=== Begin Enclosure ===

def Cluster.seqReg (k : Cluster) (o : Nat) : Word :=
  match o with
  | 0x00 => k.statusWord
  | 0x10 => packWord [(62, b2n (k.loadReg.getLsbD 58)), (0, k.loadReg.toNat % 2 ^ 58)]
  | 0x18 => packWord [(24, k.loadStatus), (9, b2n k.loadBusy), (8, b2n (k.imemB.st == .active)), (7, b2n k.reuse), (4, bankCode k.imemB.st), (0, bankCode k.imemA.st)]
  | 0x20 => k.freezeWord
  | 0x28 => BitVec.ofNat 64 k.issueAc
  | 0x30 => BitVec.ofNat 64 k.freezeAc
  | 0x38 => trapWord k.trapCode k.trapSlot k.trapMask k.trapUser k.trapOff k.trapValid
  | _ => 0

/-- CTX_SLOT: free, idle, running, blocked, swapping in or evicting. -/
def Mach.slotWord (m : Mach) (c i : Nat) : Word :=
  let x := (m.cl c).slot i
  let st := if x.st ≠ 0 then x.st else if x.ctx = none then 0 else if m.slotIdle c i then 1 else if m.slotBlocked c i then 3 else 2
  packWord [(63, b2n x.ctx.isSome), (60, st), (48, (x.ctx.orElse fun _ => x.incoming).getD 0), (0, x.lastUs % 2 ^ 48)]

def Mach.ctxReg (m : Mach) (c o : Nat) : Word :=
  let k := m.cl c
  let mine := m.cmds.filter fun x => x.clusters.contains c
  if o < 0x40 then m.slotWord c (o / 8) else match o with
    | 0x40 => packWord [(32, k.swaps), (16, k.evictions % 65536), (0, b2n k.swapBlocked)]
    | 0x48 => packWord [(32, sumNat (m.ctxs.map fun e => if e.2.st = .enabled ∧ e.2.clusterMask.getLsbD c then e.2.reserve else 0)), (0, sumNat (k.admittedUs.map (·.2)))]
    | 0x50 => packWord [(8, min 255 (sumNat (mine.map fun x => (x.overdue.filter fun w => w.1 == c).length))), (0, b2n (mine.any fun x => !x.held.isEmpty))]
    | _ => 0

def Mach.clusterReg (m : Mach) (c o : Nat) : Word :=
  let k := m.cl c
  if o < 0x1000 then k.seqReg o
  else if o < 0x1800 then (k.core ((o - 0x1000) / 0x100)).reg k (o % 0x100)
  else if 0x2000 ≤ o ∧ o < 0x2200 then (k.chan ((o - 0x2000) / 0x40)).reg (o % 0x40)
  else if 0x3000 ≤ o ∧ o < 0x4000 then k.afu.reg (o - 0x3000)
  else if 0x4000 ≤ o ∧ o < 0x5000 then m.ctxReg c (o - 0x4000)
  else 0

/-! ## Stacks -/

/-- Requests queued in a stack's banks. -/
def Stack.reqs (x : Stack) : List Req := x.banks.flatMap (·.2.reqs)
def Req.isLc (q : Req) : Bool := lcRead q.r

def CeLoc.info (e : CeLoc) : Word := packWord [(48, min 65535 e.count), (0, e.lastUs % 2 ^ 48)]

def Inlay.word (e : Inlay) : Word := packWord [(63, 1), (59, e.die), (53, e.bank), (37, e.row), (33, e.line), (29, e.spare)]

=== End Enclosure ===

▸ **What you should do**
Would you return, unchanged, the lines from the one containing "def Stack.reqs (x" through the end of the entries?

▸ **Response area**
def Stack.reqs (x : Stack) : List Req := x.banks.flatMap (·.2.reqs)
def Req.isLc (q : Req) : Bool := lcRead q.r

def CeLoc.info (e : CeLoc) : Word := packWord [(48, min 65535 e.count), (0, e.lastUs % 2 ^ 48)]

def Inlay.word (e : Inlay) : Word := packWord [(63, 1), (59, e.die), (53, e.bank), (37, e.row), (33, e.line), (29, e.spare)]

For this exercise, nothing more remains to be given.